As I write here in bed at night, it's pouring outside. It's also icy cold and I'm sick...again. I'm getting sick about every month. People here say it's because of the cold, but I think it's a combination of things - the cold, the ease that germs are passed around (coughing into the air, picking constantly runny noses, etc), not very good nutrition (soup, potatoes, rice, soup, potatoes, rice...), and large amounts of stress.

I really didn't think this would be a stressful job, but it actually is the most stressful I've had. Well...maybe in a different way from grad school 'cause that was pretty stressful too. But that includes taking complex coffee orders from pushy mathematics professors during coffee rush hour, lining up hundreds of children and getting them to stay in a precise order for picture day, being the only baker on duty for a major holiday food event in sub-freezing weather, holding a pole still and upright in a thigh-deep rushing glacial river, scanning hundreds of theses page by page day after day, etc. etc. (I also have a fair share of some of the easiest/most fun jobs out there...and holding a pole still in subfreezing glacial rivers is fun too).

This one is hard because I'm constantly trying to get people motivated and enthusiastic about something, anything. It's hard because I'm ridiculously bored and so I feel pretty worthless. My host has no problem telling me that too, which makes me feel even worse.

Last Tuesday was, to me, the most exciting community meeting yet because it had an entirely environmental theme. My counterparts from the national park were there with a very passionate community member. This guy gave the first speech, meant to rally the community together and use me as a resource because...hey... that's why I'm here and my schedule is wide open. I was thrilled hearing this until I looked out to the members present. No one seemed to be paying him any attention except the leadership up front. Maybe no one actually cares about why I'm here. Maybe I shouldn't be here, I thought.

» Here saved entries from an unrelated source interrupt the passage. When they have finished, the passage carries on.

-- ==== Sys2Proof/Machine/Launch.lean ====
section
/-! DEFINITION. The dispatch engine (15_dispatch.md): `succ`, `carve`, `launch` and `sig`, taking a launch, its readiness,
dispatch, admission, team start, retirement, renegotiation of a carve, and the hand-over to a successor. -/

namespace Sys2Proof.Machine

/-! ## Instructions (R376 to R378, R380) -/

def execLaunch (handle rec_ : Src) (s : State) : Out :=
  s.queueSend (.launch handle rec_) handle rec_ s.core.regs.sv.toList

/-- `sig` holds the core until its release is done, then steps the counter (R377). -/
def execSig (ctr : Src) (s : State) : Out :=
  s.notInTx (s.issue [ctr] (namesOf [ctr])
    (let v := s.core.value ctr
     if fld v 63 15 ≠ 0 then .next (s.trap fmtFlt)
     else if !s.core.entryRoom then s.stall
     else .next (s.hold (.sig ctr) { a := v })))

/-- A carve word in its range (R378). -/
def carveOk (v : Word) : Bool :=
  fld v 63 12 == 0 && 2 ≤ fld v 5 0 && fld v 5 0 ≤ 47 && 1 + fld v 5 0 + fld v 11 6 ≤ 48

/-- DEDUCED: log entry 34. -/
def execCarve (word : Src) (s : State) : Out :=
  s.notInHandler (s.notInTx (s.inTeam (s.issue [word] (namesOf [word])
    (let v := s.core.value word
     if !carveOk v then .next (s.trap fmtFlt)
     else if !s.core.entryRoom then s.stall
     else .next (s.hold (.carve word) { a := v })))))

/-- The record of the kernel that a core's team runs. -/
def State.kernelRec (s : State) (c : Core) : List Word :=
  match s.teamFor c with
  | some t => t.words
  | none => []

/-- `succ` waits for the other members after its checks (R380). DEDUCED: log entry 34. -/
def execSucc (i : Fin 8) (ma mb : Src) (s : State) : Out :=
  s.notInHandler
    (if 0 < s.core.tx.depth then .next (s.abortTx s.core.who 8 0 0)
     else s.inTeam (s.issue [ma, mb] (namesOf [ma, mb])
      (let a := s.core.value ma
       let b := s.core.value mb
       if fld a 63 34 ≠ 0 ∨ fld b 63 47 ≠ 0 ∨ (lrSucc (s.kernelRec s.core) i.val).getLsbD 63 = false then
         .next (s.trap fmtFlt)
       else if !s.core.entryRoom then s.stall
       else .next (s.hold (.succ i ma mb) { a := BitVec.ofNat 64 i.val, b := a, c := b }))))

/-- RELEASE_COMPLETION: a release that holds its core is done: a releasing store is performed (R156, R178), or a counter
steps (R377). -/
def execReleaseCompletion (a : Agent) (s : State) : Out :=
  let c := s.getCore a
  match c.run with
  | .held (.sig _) ops =>
    if !c.accessesDone false then .next s
    else
      let s1 := s.release a .pkg
      let n := fld ops.a 14 0
      .next ((s1.stepCounterOf n).modCore a Core.wake)
  | .held (.stg w rel sc addr val off) _ =>
    match c.entries.find? fun e => e.instr == .stg w rel sc addr val off && e.ownEvent && !e.ready with
    | some e =>
      if c.behind e.tag then .next s
      else
        let s1 := s.release a sc
        if !s1.releaseDone sc then .next s1
        else match s1.perform1 a false e with
          | .ok s2 => .next (s2.modCore a Core.wake)
          | .wait => .next s1
          | .bad f => .next (s1.trapEntry a e.tag f)
    | none => .next s
  | _ => .next s

/-! ## Completion of launches (R364, R366) -/

/-- The notice of a status word that could not be written (R366, R389). -/
def State.statusNotice (s : State) (f : Flt) (addr : Nat) : State :=
  s.post 0 { row := 0, w0 := BitVec.ofNat 64 ((if f.mal then 2048 else 0) + kindNotice * 256 + f.code.num), w1 := BitVec.ofNat 64 addr, w2 := 0
             w3 := BitVec.ofNat 64 (0xFFF * 2 ^ 32) }

/-- The status word of a launch is written (R366): where the write faults its notice goes out, and where memory is not
ready it waits (R415). -/
def State.writeStatus (s : State) (l : Launch) (words : List Word) (code : Nat) : Res State :=
  let die := (s.queue l.queue).die
  if !lrSv words then .ok s
  else
    let s0 := s.walkedDie die l.asid (lrStat words)
    match s0.dieWrite die (if lrNmod words = 0 then some die else none) l.asid (lrStat words) (bytesOfNat 8 code) with
    | .bad f => .ok (s0.statusNotice f (lrStat words))
    | x => x

/-- A launch completes with a status word, under the record whose kernel ended (R366, R385). The counter of a stand that
spans modules steps once the peers have acknowledged the status word (R156). DEDUCED: log entry 33. -/
def State.completeLaunch (s : State) (l : Launch) (words : List Word) (code : Nat) : Res State :=
  (s.writeStatus l words code).andThen fun s1 =>
  let s2 := if !lrDv words then s1
    else if lrSv words && lrNmod words != 0 then s1.oweStep (lrDone words) else s1.stepCounterOf (lrDone words)
  .ok { s2 with
    launches := s2.launches.filter fun x => x.id != l.id
    dies := s2.dies.map fun (d : Die) => { d with tables := d.tables.filter fun t => t.launch != l.id } }

/-- The launch has nothing left to start, to retire or to wait for. -/
def Launch.allDone (l : Launch) : Bool := l.todo.isEmpty && decide (l.retired = l.nt) && l.children == 0

/-- A launch of a chain of kernels ends; the chain completes with its root (R385). DEDUCED: log entry 33. -/
def State.endLaunch (s : State) (id : Nat) (words : List Word) : Res State :=
  match s.launchOf id with
  | none => .ok s
  | some l =>
    if !l.allDone then .ok s
    else match l.root with
    | none => s.completeLaunch l words l.code
    | some r =>
      let s1 := { s with launches := s.launches.filter fun x => x.id != id }
      match s1.launchOf r with
      | none => .ok s1
      | some root =>
        let root1 := { root with children := root.children - 1, code := if l.code = 0 then root.code else l.code }
        let s2 := s1.setLaunch root1
        if root1.allDone then s2.completeLaunch root1 words root1.code else .ok s2

/-- A launch fails before any team starts (R364). -/
def State.failLaunch (s : State) (l : Launch) (code : Nat) : Res State :=
  (s.setLaunch { l with code := code, nt := 0, todo := [], retired := 0, ready := true, place := [] }).endLaunch l.id l.words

He went on to discuss his ideas for eco-tourism in the community. Some ideas are fantastic, like building cabanas for the Centro Interpretivo in the sierran style (called a "chosa" it's a mud wall building with a straw roof that many people here use for cooking or smoking food). Others were really bizarre. He again told his story comparing New York's twin towers (that were destroyed by Saddam Hussein...) with the two mountains sandwiching the community that are also called "The Towers". Only, he said, these towers won't fall down or fail the community. One of his ideas was to try either hanggliding or zip-lining across the valley from mountain to mountain. Hanggliding, cost aside, is doable. Ziplining is certainly not. Neither will happen. Then he began describing something I didn't understand...a word he kept repeating was unfamiliar to me...when he excused himself to go get 'it', whatever he'd been talking about. Five minutes later, he came back in walking very slowly, carrying with the most intense care a model carriage holding a doll, drawn by a white horse with pink glittery hair. He approached the front desk and set it down slowly. He went on to say they could make these carriages to hold six tourists at a time to ride up and down the road.

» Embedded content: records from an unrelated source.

-- ==== Sys2Proof/Safety.lean ====
section
/-! DEFINITION. The terms in which claims are stated: what a safe run is, what an instruction needs to be able to go
on, and what a retired chain leaves unchanged. -/

namespace Sys2Proof.Machine

/-! ## Runs -/

/-- The machine goes on with a next state that has a property. -/
def GoesOn (o : Host.Outcome State Fault Refusal) (p : State → Prop) : Prop := ∃ t, o = .next t ∧ p t

/-- Global memory is in canonical form. -/
def State.MemoryOk (s : State) : Prop := s.mem.wf = true

/-- Every local memory, of a core of the module or of a saved context, is in canonical form. -/
def State.ScratchOk (s : State) : Prop :=
  (∀ c ∈ s.cores, c.scratch.wf = true) ∧ ∀ v ∈ s.saved, ∀ c ∈ v.cores, c.scratch.wf = true

/-- No transaction, of a core of the module or of a saved context, is nested more than seven deep (R282). -/
def State.DepthOk (s : State) : Prop :=
  (∀ c ∈ s.cores, c.tx.depth ≤ 7) ∧ ∀ v ∈ s.saved, ∀ c ∈ v.cores, c.tx.depth ≤ 7

/-- The keys of the other cores strictly rise, and none is the focal core's: every agent has one home. -/
def State.HomesOk (s : State) : Prop :=
  (s.others.map fun c => agentKey c.who).Pairwise (· < ·) ∧ ∀ c ∈ s.others, c.who ≠ s.core.who

/-! ## What an instruction needs -/

/-- Every operand has its value and no register that the chain names is leased (R84, R91). -/
def Core.CanRead (c : Core) (xs : List Src) (names : List LeaseReg) : Prop :=
  (∀ x ∈ xs, c.pending x = false) ∧ ∀ r ∈ names, c.leased r = false

/-- The focal core runs a task on a tile, outside a handler and outside a transaction. -/
def Core.Plain (c : Core) : Prop := c.isSup = false ∧ c.inHandler = false ∧ c.tx.depth = 0

/-! ## What a chain leaves unchanged -/

/-- Nothing but the focal core has changed: every byte of global memory, every other core, every cluster, die, queue,
launch and port register is as it was. -/
def OnlyCore (s t : State) : Prop := ({ t with core := s.core } : State) = s

/-- A core but for its trains, its program counter and the marks of the chain that issues. -/
def Core.besidesTrain (c : Core) : Core :=
  { c with
    regs := { c.regs with train := Vector.replicate 16 {}, shadow := Vector.replicate 16 {} }
    pc := 0, stalling := false, stallCounted := false, stageId := none, uiReady := true }

/-- The chain has retired: the program counter stands after it, and nothing else of the core has changed but its
trains (R43). -/
def Core.RetiredFrom (c d : Core) : Prop := d.pc = c.nextPc ∧ d.besidesTrain = c.besidesTrain

/-- The train that results do not go to is as it was (R85). -/
def Core.OtherTrainKept (c d : Core) : Prop :=
  if c.inHandler then d.regs.train = c.regs.train else d.regs.shadow = c.regs.shadow

/-- A position was inserted at t0 and every other one moved one older (R82). -/
def Core.Inserted (c d : Core) (p : Pos) : Prop :=
  d.train.get 0 = p ∧ (∀ i : Fin 15, d.train.get i.succ = c.train.get i.castSucc) ∧ c.OtherTrainKept d

/-- Both trains are as they were. -/
def Core.TrainsKept (c d : Core) : Prop := d.regs.train = c.regs.train ∧ d.regs.shadow = c.regs.shadow

end Sys2Proof.Machine
end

At least he's enthusiastic. I think we can count on him to at least try to get others to care and to help finally open the community's Centro Interpretivo.

My counterpart from the park made his speech next describing more potential future projects, and proposed a meeting on Monday to discuss Sociobosque, a program they're trying to introduce here. I have no idea if anyone at that meeting will go, but I know myself, the two park guards, and probably the community president and my host will go. His main project focus with me is creating a solstice garden by the Centro Interpretivo. The idea is each member of the women's workers association here in the community will be the guardian of one species of native plant (and will even get their own t-shirt apparently), and there will be 52 plants - one for each week of the year. The plants will be arranged in an ellipse relative to the sun in some way. I did a bit of reading online and found we could build a analemmatic sundial...maybe inside the elipse of plants. Whatever works out, they want it to be spritual and to honor their heritage. Quichua people have a holiday - Inti Raymi - on the summer solstice so they have a special interest in the movement of the Earth around the Sun.

So that meeting gave me a bit to think about at least. I'm also working on a program proposal for the school director to teach kids about Leave No Trace in Parque Nacional Sangay. The director brings kids to some apparently excellent hot springs in the park called El Placer about once or twice a year. I'd like those trips to become something even more than a hike and I think LNT ("Sin Dejar Huellas") is a great theme for them. The only problem (and it's not really a problem because I agree) is my counterpark in the park is requiring the kids to be at least 15 years old...but then he relented and said 12 at least. 15 years would have been a problem because his school kids are younger than that - not quite high school age. So hopefully the group he wants to take is old enough, and they want to try out my Sin Dejar Huellas idea (just posted about it here on the Green Sheets blog).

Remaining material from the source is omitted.